How to Programmatically Determine the Actual Storage Size of AWS EBS Snapshots for Accurate Billing


2 views

While AWS bills customers based on the actual storage consumed by EBS snapshots (which only include changed blocks), the AWS console and most API responses show the original volume size. This discrepancy creates challenges for:

  • Cost allocation and billing verification
  • Storage optimization efforts
  • Capacity planning for snapshot archiving

Here are three technical methods to get accurate size data:

# AWS CLI method (using snapshot-ids.txt)
aws ec2 list-snapshots --snapshot-ids $(cat snapshot-ids.txt) \
--query "Snapshots[*].[SnapshotId,VolumeSize,StartTime]" \
--output table

However, this still shows volume size, not actual storage. For true consumption:

# Get snapshot storage metrics
aws cloudwatch get-metric-statistics \
--namespace AWS/EBS \
--metric-name SnapshotStorageUsed \
--dimensions Name=SnapshotId,Value=snap-1234567890abcdef0 \
--start-time $(date -d "1 day ago" +%F)T00:00:00Z \
--end-time $(date -d "now" +%F)T23:59:59Z \
--period 86400 \
--statistics Average \
--output json

For billing verification across multiple snapshots:

import boto3
from datetime import datetime, timedelta

client = boto3.client('ce')

response = client.get_cost_and_usage(
    TimePeriod={
        'Start': (datetime.now() - timedelta(days=30)).strftime('%Y-%m-%d'),
        'End': datetime.now().strftime('%Y-%m-%d')
    },
    Granularity='MONTHLY',
    Metrics=['UnblendedCost'],
    Filter={
        'Dimensions': {
            'Key': 'USAGE_TYPE',
            'Values': ['EBS:SnapshotUsage']
        }
    }
)

After measuring actual sizes, consider these storage reduction techniques:

  • Schedule snapshots during low-write periods
  • Use separate volumes for static vs dynamic data
  • Implement snapshot lifecycle policies to archive older snaps

Remember that snapshot sizes compound - each incremental snapshot contains all previous changes since the last full backup.

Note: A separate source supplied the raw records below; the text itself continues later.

/-- Settles O6: an idle step answers the state it began in, so every later step is idle too. -/
theorem idleKeepsAllState : Obligations.IdleKeepsAllState := fun k s hv hp => by
  obtain ⟨t, ht, rfl⟩ := steps_complete (· = s) (fun u hu => ⟨s, by rw [hu, step_of_idle hv hp], rfl⟩) k rfl
  exact ht

/-! ### Events (R211, R212, R217) -/

/-- `sat_inc` counts up to its end and stays there (00_scope.md R15). -/
theorem satInc_toNat_eq_min (c : Word) : (satInc c).toNat = min (c.toNat + 1) (2 ^ 32 - 1) := by
  have hc := c.isLt
  rw [satInc_toNat]
  split <;> omega

/-- Settles O16, with the laws that say what `raise` writes. -/
theorem raiseMakesTheRecordingWrites : Obligations.RaiseMakesTheRecordingWrites :=
  ⟨raise_fipsFail_eq, raise_keyNotReady_eq, raise_badCommand_eq, satInc_toNat_eq_min, fun _ => rfl, rfl, rfl⟩

/-- The event log `new` has at most one entry more than `old`, and that an event of a block cycle (R217). -/
def AtMostOneBlockEvent (old new : List Event) : Prop :=
  new = old ∨ new = old ++ [.keyNotReady] ∨ ∃ mask, mask ≠ 0#5 ∧ new = old ++ [.fipsFail mask]

/-- A block that fails raises FipsFail, a block that passes unprimed in encrypted mode KeyNotReady, another one nothing. -/
theorem blockCycle_events (s : State) : AtMostOneBlockEvent s.trace.events (blockCycle s).trace.events := by
  rcases blockCycle_cases s with
    ⟨hmask, h⟩ | ⟨-, -, -, h⟩ | ⟨-, -, -, h⟩ | ⟨-, -, -, h⟩ | ⟨-, -, -, -, h⟩ | ⟨-, -, -, -, h⟩
  all_goals rw [h]
  · exact .inr (.inr ⟨_, hmask, rfl⟩)
  · exact .inl rfl
  · exact .inl rfl
  · exact .inl rfl
  · exact .inr (.inl rfl)
  · exact .inr (.inl rfl)

theorem accept_events {bit : Bool} {s t : State} (h : accept bit s = .next t) :
    AtMostOneBlockEvent s.trace.events t.trace.events := by
  obtain ⟨-, ⟨-, rfl⟩ | ⟨-, rfl⟩⟩ := accept_cases h
  · rw [writeAccepted_trace]
    exact .inl rfl
  · simpa using blockCycle_events (writeAccepted bit s)

/-- At most a block's worth of accepted bits fills the block at most once, and only the bit that fills it can raise an event. -/
theorem Moves.events {a d : Nat} {s t : State} (h : Moves a d s t) (hB : s.eByte < s.par.B) (ha : a ≤ 8 * s.par.B) :
    AtMostOneBlockEvent s.trace.events t.trace.events := by
  induction h with
  | refl => exact .inl rfl
  | @accept a d s t u bit hst h ih =>
    by_cases hfilled : 8 * s.par.B ≤ s.ecur + a
    · have hstart := (ecur_lt_iff s).2 hB
      have hroom : t.ecur + 1 < 8 * t.par.B := by
        rw [hst.ecur (accept_cases h).1, hst.framed.par, Nat.mod_eq_sub_mod hfilled, Nat.mod_eq_of_lt (by omega)]
        omega
      rw [accept_eq_of_lt hroom h, writeAccepted_trace]
      exact ih hB (by omega)
    · rw [← hst.trace_of_lt (by omega)]
      exact accept_events h
  | discard _ h ih =>
    obtain ⟨-, rfl⟩ := discard_cases h
    rw [writeDiscarded_trace]
    exact ih hB ha

theorem respond_events (d : Word) (e : Bool) (s : State) : (respond d e s).trace.events = s.trace.events := rfl

/-- A PUSH accepts at most three bits, fewer than a block has. -/
theorem push_events {b : Byte} {s t : State} (hs : s.cursorsInRange) (h : execPush b s = .next t) :
    AtMostOneBlockEvent s.trace.events t.trace.events := by
  obtain ⟨u, hmoves, rfl⟩ := push_moves h
  have hle := differingPairs_le b
  have hB := hs.1
  rw [respond_events]
  exact hmoves.events hB (by omega)

/-- Settles O48, command by command. -/
theorem atMostOneEventPerTransaction : Obligations.AtMostOneEventPerTransaction := fun w s t hs h => by
  refine ⟨fun a hw => ?_, fun a hw => ?_, fun b hw => ?_⟩
  · rcases hw with hw | hw
    all_goals
      rw [hw] at h
      obtain rfl := Host.Outcome.next.inj h
      exact respond_events _ _ s
  · rw [hw, exec_reserved] at h
    obtain rfl := Host.Outcome.next.inj h
    rw [respond_events, raise_badCommand_eq, logEvent_eq, withTrace_trace]
  · rw [hw, exec_push] at h
    exact push_events hs h

end Sys2Proof.Machine
end

section
/-! The reset pin (70_reset_and_hazards.md R240 to R244, R257): the state a reset leaves between transactions and in the middle of
one, what stays of a transaction that it cuts short (R260), and the runs that have no meaning. -/

namespace Sys2Proof.Machine

/-! ### One host input (R246) -/

section
variable {s u : State} {rest : List HostInput}

/-- A step of an instance that exists serves the first pending input. -/
theorem step_of_pending {i : HostInput} (hv : s.par.valid = true) (hp : s.pending = i :: rest) :
    step s = serve i { s with pending := rest } := by
  rw [step_of_valid hv, takeInput_cons hp]

theorem step_of_invalid (hv : ¬ s.par.valid = true) : step s = .refused .noSuchHardware := if_neg hv

theorem command_before_reset (w : CmdWord) (hr : s.resetDone = false) : command w s = .refused .beforeFirstReset :=
  if_neg (Bool.eq_false_iff.1 hr)

@[simp] theorem serve_rst (enc pol : Strap) (s : State) : serve (.rst enc pol) s = .next (pulseReset enc pol s) := rfl

/-- A reset can cut short only a transaction that would have completed. -/
theorem serve_rstDuring_of_exec {w : CmdWord} (cut : Cut) (enc pol : Strap) (hr : s.resetDone = true)
    (hu : exec (decode w) s = .next u) : serve (.rstDuring w cut enc pol) s = .next (abandon cut enc pol s u) := by
  rw [serve, command_of_resetDone w hr, hu, andThen_next]

end

/-! ### The straps (R242, R257) -/

section
variable {strap : Strap}

theorem latch_of_low (draw : Nat) (h : strap = .low) : latch strap draw = false := by rw [h, latch]

theorem latch_of_high (draw : Nat) (h : strap = .high) : latch strap draw = true := by rw [h, latch]

end

/-- Settles O3: the step serves the pulse, and each stable strap latches its level. -/
theorem resetPulseLoadsTheResetState : Obligations.ResetPulseLoadsTheResetState := by
  intro s enc pol rest hv hp
  refine ⟨latch enc s.draws, latch pol (s.draws + 1), s.draws + 2, ?_, latch_of_low _, latch_of_high _, latch_of_low _,
    latch_of_high _⟩
  rw [step_of_pending hv hp, serve_rst, pulseReset]

/-! ### A transaction cut short (R240, R260; 93_implementation_defined.md U14) -/

/-- The ended run's outputs are those of the cut transaction; all else is as after a pulse between transactions. -/
theorem abandon_eq_resetOf (cut : Cut) (enc pol : Strap) (s t : State) :
    abandon cut enc pol s t = { State.resetOf s.par (latch enc s.draws) (latch pol (s.draws + 1)) with
      past := s.past ++ [cutTrace cut s.trace t.trace], pending := s.pending, draws := s.draws + 2 } := rfl

section
variable (n k p : Nat) (old new : Trace)

/-- Cut while hashing: only the first bytes of the hash request were seen. -/
theorem cutTrace_hashing : cutTrace (.hashing n) old new =
    { old with hashCalls := old.hashCalls ++ cutHash n (newSince old.hashCalls new.hashCalls) } := rfl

While AWS documentation clearly states that "you're only billed for changed blocks" in EBS snapshots, the actual storage consumption remains frustratingly opaque. The standard AWS CLI command aws ec2 describe-snapshots only shows the original volume size, not the incremental storage being billed.

Many engineers try to estimate size through:

aws ec2 describe-snapshots --snapshot-ids snap-1234567890abcdef0

But the output's VolumeSize field refers to the source volume, not the snapshot's actual storage footprint.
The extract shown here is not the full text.